在上述步骤中,所述流媒体中的视音频数据可以是在直播节目或者直播活动现场,对视音频进行录制,产生卫星及数字高清信号等,通过编码机采集卫星及数字高清信号,并对采集的信号进行编码,编码后发送至直播服务器。
在该步骤中,对所述视音频数据进行编码可以通过第三方软件实现,例如:Windows Media Encoder等。
编码后的视音频数据可以根据预定的传输协议发送至直播服务器,所述预定的传输协议可以是RTMP(Real Time Messaging Protocol,即:实时消息传输协议),传输协议可以包括RTMP的基本协议以及RTMPT/RTMPS/RTMPE等多种变种。
需要说明的是,此处所述的直播节目或者直播活动现场不受地域限制,且所采集的直播节目信号或直播活动现场的信号也不受信号源的输入限制。
步骤S110:获取对应所述视音频数据的字幕数据,并发送至所述直播服务器。
在该步骤中,所述视音频数据的字幕数据可以是在直播节目或直播活动现场经过同声传译,对视音频同步有声翻译,速记人员将翻译内容录入在字幕管理系统中,并发送至直播服务器。
此处字幕数据的发送也可以采用如同视音频数据相同的传输协议进行传输。
为提高字幕录入的准确性,本实施中还可以对获取的对应于所述视音频数据的字幕数据进行校正,修改由于人为原因导致出现的错别字等问题,提高字幕数据的准确性。
步骤S120:所述直播服务器将编码后的视音频数据根据预设延时时间缓存,以及根据所述字幕数据形成字幕层并缓存,为所述字幕层和所述视音频数据建立同步匹配关系,之后将二者发送。
在该步骤中,直播服务器将编码后的视音频数据根据预设延时时间进行缓存,具体可以将视音频数据缓存在直播服务器的存储空间内,所述预设延时时间可以根据需求设定在介于30秒到90秒之间,该时间可以根据存储空间的大小来确定。在本实施中对所述视音频数据的存储方式可以采用对每一帧进行延时处理,或者对所述视音频数据的开始部分进行延时处理,或者对所述视音频数据的结束部分进行延时处理等方式。例如:对视音频数据中的每一帧在服务器中实现30秒的延时缓存,或者是,视音频数据如果一秒显示25帧,则可以对该25帧的画面延时30秒,即25帧/秒×30秒,其中30秒为延时间;从而有利于在收到的字幕数据后对字幕数据进行处理,并为字幕数据与视音频数据建立同步匹配的关系,所述同步匹配关系是,在视音频数据显示时,在需要显示字幕的视音频位置将字幕层呈现。

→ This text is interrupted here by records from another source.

-- ==== Sys2Proof/Tests/Slice0.lean ====
section
/-! SUPPORT. The model's own tests: the checks on operands, the worked cases of the manual one step at a
time, and for each statement with hypotheses a state and operands that meet them, clause by clause. -/

namespace Sys2Proof.Tests

-- One theorem after the other: each waits for the kernel, and together they would take too many threads.
set_option Elab.async false

open Sys2Proof.Machine Sys2Proof.Safety

/-! ## Small states -/

/-- The state a command leads to. -/
def after (c : Instr) (s : State) : State :=
  match exec c s with
  | .next t => t
  | _ => State.reset

/-- The maps of chapters 1 and 4: sections 5 to 7 and 12 to 15. -/
def map : List SectionEntry :=
  List.replicate 5 SectionEntry.absent ++
  [⟨.road, 3000, 200, 500, some 6, some 4⟩, ⟨.single, 1200, 100, 300, some 7, some 5⟩,
    ⟨.road, 2600, 200, 500, some 8, some 6⟩] ++
  List.replicate 4 SectionEntry.absent ++
  [⟨.road, 3200, 200, 500, some 13, some 11⟩, ⟨.road, 2400, 200, 500, some 14, some 12⟩,
    ⟨.road, 1800, 200, 400, some 15, some 13⟩, ⟨.single, 900, 100, 300, some 14, some 16⟩] ++
  List.replicate 16 SectionEntry.absent

/-- The tag windows of chapter 1. -/
def windows : List TagWindow :=
  [⟨true, 0x000, 0xE00, 0, 5⟩, ⟨false, 0x100, 0xF00, 16, 4⟩, ⟨true, 0x300, 0xF00, 8, 4⟩]

/-- A running node 9 in section 5, FWD, distance 1200, VALID, at local time 20140 (chapter 4.9). -/
def base : State :=
  { State.reset with
    time := 20140
    node := { State.reset.node with mode := .running, store := .idle }
    pos := { Pos.reset with
      sections := map
      windows := windows
      record := ⟨5, .fwd, 1200, .valid, 0, none, 0⟩ }
    air := { Air.reset with
      layoutCode := some 42
      station := some 9
      generator := some 4357
      beacon := some 100
      lastBeacon := some 20080 }
    peer := ⟨List.replicate 12 none, some 100⟩
    cvy := { Cvy.reset with sweep := some 100 }
    clm := ⟨[ClaimEntry.built 6, ClaimEntry.built 15], [], some 100⟩
    gov := { Gov.reset with timer := some 20 }
    drv := { Drv.reset with output := .governed, frameTimer := none, failsafe := false, throttleWidth := 1720 }
    trl := { Trl.reset with timer := some 200 } }

/-- The base state in another mode. -/
def inMode (m : Mode) : State := { base with node := { base.node with mode := m } }

/-- The base state with another claim entry for section 6. -/
def claimed (e : ClaimEntry) : State := { base with clm := { base.clm with entries := [e, ClaimEntry.built 15] } }

/-- The base state with other messages. -/
def mailed (m : Mail) : State := { base with mail := m }

/-- The base state at another place. -/
def placed (p : Position) : State := { base with pos := { base.pos with record := p } }

/-- The base state with another trailer port and line. -/
def towing (t : Trl) (line : List Tag) : State := { base with trl := t, line := line }

/-! ## Operands that name no event -/

theorem test_refuses_short_image : (Instr.storeReadComplete [0, 1]).wellFormed = false := by decide
theorem test_refuses_section_32 : (Instr.claimWindow 32).wellFormed = false := by decide
theorem test_refuses_ack_16 : (Instr.ack 16).wellFormed = false := by decide
theorem test_refuses_short_trailer : (Instr.tagGainsLine (.hitched ⟨1, 99, false, false⟩)).wellFormed = false := by
  decide
theorem test_refuses_long_trailer : (Instr.tagGainsLine (.hitched ⟨1, 1501, false, false⟩)).wellFormed = false := by
  decide
theorem test_takes_bounds : (Instr.claimWindow 31).wellFormed ∧ (Instr.ack 15).wellFormed ∧
    (Instr.tagGainsLine (.hitched ⟨1, 100, false, false⟩)).wellFormed ∧
    (Instr.tagGainsLine (.hitched ⟨1, 1500, false, false⟩)).wellFormed := by decide

/-- The table gives no row any bits, so no word spells a command. -/
theorem test_no_word_spells_a_command : decodeTableWord 8 0 = none ∧ decodeTableWord 8 255 = none := by decide

/-! ## Worked cases of the manual -/

/-- Chapter 1, "translating a tag": 0x35A is section 13, mark distance 2000; 0x3FA is UNMAPPED, 0x35F BAD_MARK. -/
theorem test_translation :
    translateTag windows map 0x35A = .place 13 2000 ∧ translateTag windows map 0x350 = .place 13 0 ∧
    translateTag windows map 0x3FA = .unmapped ∧ translateTag windows map 0x35F = .badMark := by decide +kernel

/-- The rig of chapter 1, "a run into section 13", with mm per pulse 51. -/
def onRun (p : Position) : State :=
  { placed p with node := { base.node with settings := { Settings.defaults with mmPerPulse := 51 } } }

/-- Chapter 1: the first pulse of the run moves 3 mm and leaves residue 3. -/
theorem test_wheelPulse_moves : (after .wheelPulse (onRun ⟨12, .fwd, 3000, .valid, 0, some 0x34F, 0⟩)).pos.record =
    ⟨12, .fwd, 3003, .valid, 3, some 0x34F, 3⟩ := by decide +kernel

/-- R15: the distance is clamped at the section's end, and travel since mark is not. -/
theorem test_wheelPulse_clamps : (after .wheelPulse (onRun ⟨12, .fwd, 3199, .valid, 0, some 0x34F, 0⟩)).pos.record =
    ⟨12, .fwd, 3200, .valid, 3, some 0x34F, 3⟩ := by decide +kernel

/-- Chapter 1: tag 0x350 brings the rig from section 12 into section 13, FWD. -/
theorem test_tagRead_enters : (after (.tagRead 0x350) (onRun ⟨12, .fwd, 3200, .valid, 210, some 0x34F, 6⟩)).pos.record =
    ⟨13, .fwd, 0, .valid, 0, some 0x350, 0⟩ := by decide +kernel

/-- Chapter 1: tag 0x357 lies 600 mm behind and is STALE. -/
theorem test_tagRead_stale :
    let t := after (.tagRead 0x357) (onRun ⟨13, .fwd, 2000, .valid, 0, some 0x35A, 0⟩)
    t.pos.record = ⟨13, .fwd, 2000, .valid, 0, some 0x35A, 0⟩ ∧ t.svc.counters.stale = 1 := by decide +kernel

/-- Chapter 1: 13 pulses in the bins at 51 give 414 mm/s. -/
theorem test_binTimer_speed :
    (after .binTimer { onRun base.pos.record with pos := { base.pos with bins := [3, 3, 3, 2, 2] } }).pos.speed = 414 := by
  decide +kernel

/-- Chapter 1: the look-ahead chain at section 13, distance 2000. -/
theorem test_chain : (chain (placed ⟨13, .fwd, 2000, .valid, 0, none, 0⟩)).map
    (fun x => (x.sec, x.facing, x.offset, x.span)) =
    [(13, .fwd, 0, 400), (14, .fwd, 400, 1800), (15, .rev, 2200, 900)] := by decide +kernel

/-- A peer entry of chapter 4.9. -/
def peer49 (st sec : Nat) (f : Facing) (d v l : Nat) (valid parked : Bool) (t : Time) : Option PeerEntry :=
  some ⟨st, 0, 0, 0, sec, f, d, v, l, valid, parked, false, false, false, false, t⟩

/-- The peer table of chapter 4.9. -/
def table49 : List (Option PeerEntry) :=
  [peer49 4 5 .fwd 2300 414 560 true false 20000, peer49 21 6 .rev 400 300 450 true false 20090,
    peer49 12 7 .fwd 500 0 900 true true 18900, peer49 30 5 .fwd 800 350 300 true false 20120,
    peer49 15 5 .fwd 1900 200 400 false false 20100, peer49 33 5 .fwd 1600 0 300 true false 19200] ++
  List.replicate 6 none

/-- The node of chapter 4.9. -/
def node49 : State := { base with peer := ⟨table49, some 100⟩ }

/-- Chapter 4.9: station 4 is the rig ahead with gap 597, and station 12 stands at gap 2600. -/
theorem test_rigAhead : (rigAhead node49).map (fun a => (a.entry.station, a.offset, a.gap)) = some (4, 1157, 597) ∧
    gapTo node49 12 = some 2600 := by decide +kernel

/-- Chapter 4.9: at 20801 station 4 has lapsed, and station 12 is the rig ahead. -/
theorem test_rigAhead_lapses :
    (rigAhead { node49 with time := 20801 }).map (fun a => (a.entry.station, a.gap)) = some (12, 2600) := by
  decide +kernel

/-- R75: with no rig ahead the answer is the gap 16383, and with one that rig and its gap. -/
theorem test_rigAheadAnswer : rigAheadAnswer base = ⟨none, 16383⟩ ∧ (rigAheadAnswer node49).gap = 597 := by
  decide +kernel

/-- R68: the sweep frees the entries that are not fresh, station 33's alone. -/
theorem test_peerSweep : (after .peerSweep node49).peer.entries = table49.set 5 none := by decide +kernel

/-- The node of chapter 7.10: a follower of station 4, CLAIMING section 6, at a commanded speed of 480. -/
def node710 : State :=
  { node49 with
    cvy := { base.cvy with role := .follower, convoy := 4, rank := 2, pred := 4 }
    drv := { base.drv with position := .convoy }
    clm := { base.clm with entries := [
      { ClaimEntry.built 6 with
        state := .claiming
        size := 2
        window := some ⟨19940, 20190⟩ }, ClaimEntry.built 15] }
    node := { base.node with settings := { Settings.defaults with approachDistance := 1900 } }
    gov := { base.gov with speed := 480 } }

/-- Chapter 7.10: the update at 20140 gives 486 toward 500 under SECTION, with width 1783. -/
theorem test_governorUpdate_rises :
    let g := (after .governorUpdate node710).gov
    (g.speed, g.lastTarget, g.limiting, g.lowered, g.crawl, g.width) =
      (486, 500, some .sec, false, false, 1783) := by decide +kernel

/-- Chapter 7.10: the update at 20160 under HALT brakes from 486 by 24, with width 1771. -/
theorem test_governorUpdate_halts :
    let g := (after .governorUpdate { node710 with
      cvy := { node710.cvy with foreign := [(4, .trailerLoss)] }, gov := { base.gov with speed := 486 } }).gov
    (g.speed, g.lastTarget, g.limiting, g.lowered, g.width) = (462, 0, some .halt, true, 1771) := by decide +kernel

/-- Chapter 7.10: the square roots of the worked case. -/
theorem test_isqrt : isqrt 1530000 = 1236 ∧ isqrt 1376000 = 1173 := by decide +kernel

/-- Chapter 7.11: the standoff loser's reverse demand is 44. -/
theorem test_reverse_demand :
    reverseTarget { base with drv := { base.drv with throttleWidth := 1300 } } = ⟨44, .driver⟩ := by decide +kernel

/-- Chapter 8.7: the forward demand of 1720 µs is 246. -/
theorem test_forward_demand : (forwardTarget base) = ⟨246, .driver⟩ := by decide +kernel

/-- Chapter 8.7: a pulse of 2400 µs is invalid, one of 8 µs a glitch. -/
theorem test_throttlePulse :
    (after (.throttlePulse 2400) base).svc.counters.invalidPulses = 1 ∧
    (after (.throttlePulse 2400) base).drv.throttleWidth = 1720 ∧ after (.throttlePulse 8) base = base := by
  decide +kernel

/-- Chapter 8.7: 300 ms of silence begins the failsafe, with a FAILSAFE record of 1720 and RUNNING. -/
theorem test_silenceTimer :
    let t := after .silenceTimer { base with drv := { base.drv with silence := some 1 } }
    t.drv.failsafe = true ∧ t.drv.failsafeCause = .silence ∧
    t.mail.posts = [⟨.drv, .failsafe, .num 1720, .mode .running, .num 0⟩] := by decide +kernel

/-- Trailer A of chapter 9.10. -/
def trailerA : TagRecord := ⟨6688, 600, true, true⟩
/-- Trailer B of chapter 9.10. -/
def trailerB : TagRecord := ⟨6701, 450, false, true⟩

/-- Chapter 9.10: rig lengths 250, 880 and 1360. -/
theorem test_rigLength : rigLength base = 250 ∧ rigLength (towing { base.trl with chain := [⟨trailerA, 0⟩] } []) = 880 ∧
    rigLength (towing { base.trl with chain := [⟨trailerA, 0⟩, ⟨trailerB, 0⟩] } []) = 1360 := by decide +kernel

/-- Chapter 9.10: trailer A answers discovery, and its confirmed ASSIGN pushes record 1. -/
theorem test_assign :
    let s := towing { base.trl with cycle := .discovering } [Tag.fresh trailerA]
    let t := after (.assign .asSent) (after (.discovery .asSent) s)
    t.trl.chain = [⟨trailerA, 0⟩] ∧
    t.mail.posts = [⟨.trl, .trailerCoupled, .num 1, .num 6688, .num 600⟩] ∧
    t.line = [⟨trailerA, some 1, ⟨true, false, false⟩⟩] := by decide +kernel

/-- R174, R175: a record lost on the road leaves the chain with one TRAILER_LOSS, an own cause and a FORGET. -/
theorem test_poll_loses :
    let s := towing { base.trl with chain := [⟨trailerA, 2⟩], cycle := .polling 1 } [⟨trailerA, some 1, Lamps.dark⟩]
    let t := after (.poll .spoiled) s
    t.trl.chain = [] ∧ t.mail.posts = [⟨.trl, .trailerLoss, .num 1, .num 6688, .num 1⟩] ∧
    t.mail.trlCauses = [⟨true, .trailerLoss⟩] ∧ t.svc.counters.lineErrors = 1 ∧
    t.line.map (·.address) = [none] := by decide +kernel

/-- Chapter 9.10 at 20400: address 1 is lost on the road, and record 2 goes with it, the top first. -/
theorem test_pop_of_two :
    let s := towing { base.trl with chain := [⟨trailerA, 3⟩, ⟨trailerB, 0⟩], cycle := .polling 1 }
      [⟨trailerA, some 1, Lamps.dark⟩, ⟨trailerB, some 2, Lamps.dark⟩]
    let between := popTop false s
    let t := popOn 1 false trailerA.id 2 1 between
    between.trl.chain = [⟨trailerA, 3⟩] ∧ between.mail = s.mail ∧
    t.trl.chain = [] ∧ t.mail.posts = [⟨.trl, .trailerLoss, .num 1, .num 6688, .num 2⟩] ∧
    t.mail.trlCauses = [⟨true, .trailerLoss⟩] ∧ t.line.map (·.address) = [none, none] := by decide +kernel

/-- Chapter 10.7: station 17 and reset count 5 seed the generator with 4357. -/
theorem test_seed : seedOf 17 5 = 4357 := by decide

/-- The journal of chapter 11.5 with 16 records held from place 0. -/
def journal115 : Journal := ⟨List.replicate 16 (some JournalRecord.startPowerOn), 0, 0, 16, 2⟩

/-- The base state with this journal. -/
def journalled (j : Journal) : State := { base with svc := { base.svc with journal := j } }

/-- Chapter 11.5: ACK 9 leaves get 10 and fill 6. -/
theorem test_ack : (after (.ack 9) (journalled journal115)).svc.journal =
    { journal115 with getIndex := 10, fill := 6 } := by decide +kernel

/-- Chapter 11.5: with places 10..15 and 0 held, ACK 4 is BAD_INDEX and ACK 0 empties the journal. -/
theorem test_ack_wraps :
    let s := journalled { journal115 with putIndex := 1, getIndex := 10, fill := 7 }
    (after (.ack 4) s).svc.answer = some .badIndex ∧ (after (.ack 4) s).svc.journal = s.svc.journal ∧
    (after (.ack 0) s).svc.journal = { s.svc.journal with getIndex := 1, fill := 0 } := by decide +kernel

/-- R23: a CRC-8 of polynomial 0x07 from 0xFF, by hand: 0xFF xor 0xFF is 0, and 0 stays 0; 0xFF alone
against a byte 0xFE leaves 1, which eight shifts make 0x07. -/
theorem test_crc : crc [0xFF] = 0x00#8 ∧ crc [0xFE] = 0x07#8 := by decide +kernel

/-- 2.3: the body of HALT from 9 to CONVOY 4, cause TRAILER_LOSS, layout 0x2A: destination 10 000100. -/
theorem test_halt_body : bodyOf 0x2A ⟨9, 4, .halt .trailerLoss⟩ = [4, 0x2A, 9, 0x84, 1] := by decide +kernel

可以理解是,在该实施例中,所述预设延时时间可以设定为30至90秒,延时时间可以根据流媒体直播服务器中存储量的大小来设定延时的时长,以上仅为一种显示较优的实现方式,并不用于限制本发明的延时时长的设定。对于视音频数据延时有利于提高字幕与视音频数据同步准确性。
需要说明的是,在本实施中,相应于视音频数据的延时,所述直播服务器收到字幕数据后也可以对其进行延时处理,更有利于字幕层与视音频数据之间同步匹配关系的建立。
在该步骤中,为所述字幕层与视音频数据之间建立同步匹配关系,具体实现方式可以有多种,本发明以下述两种方式对建立同步匹配关系进行说明。
第一种实施方式:对缓存的所述视音频数据按照其播放时间点标记,形成播放时间轴,并为所述字幕层建立与所述视音频数据的播放时间轴匹配的字幕时间轴;
第二种实施方式:对缓存的所述视音频数据按照其播放时间点标记,形成播放时间轴,并在所述播放时间轴上建立触发所述字幕层显示的时间戳。
以上采用两种实施方式对视音频数据与字幕层之间建立同步匹配的关系进行了说明,该这两种实施方式实际上是以视音频播放时间为基础,建立字幕层显示时间,从而实现视音频数据与字幕层之间的同步匹配关系。可以 理解的是,视音频数据与字幕层同步匹配关系的建立并不仅仅限于上述两种方式,还可以通过对视音频数据帧进行标记实现二者的同步匹配,例如:在视音频数据显示字幕层的帧画面位置处加入标识,在字幕层上设置与所述视音频标识相同字幕层显示标记,通过视音频标识与字幕层标识实现二者之间的同步匹配关系。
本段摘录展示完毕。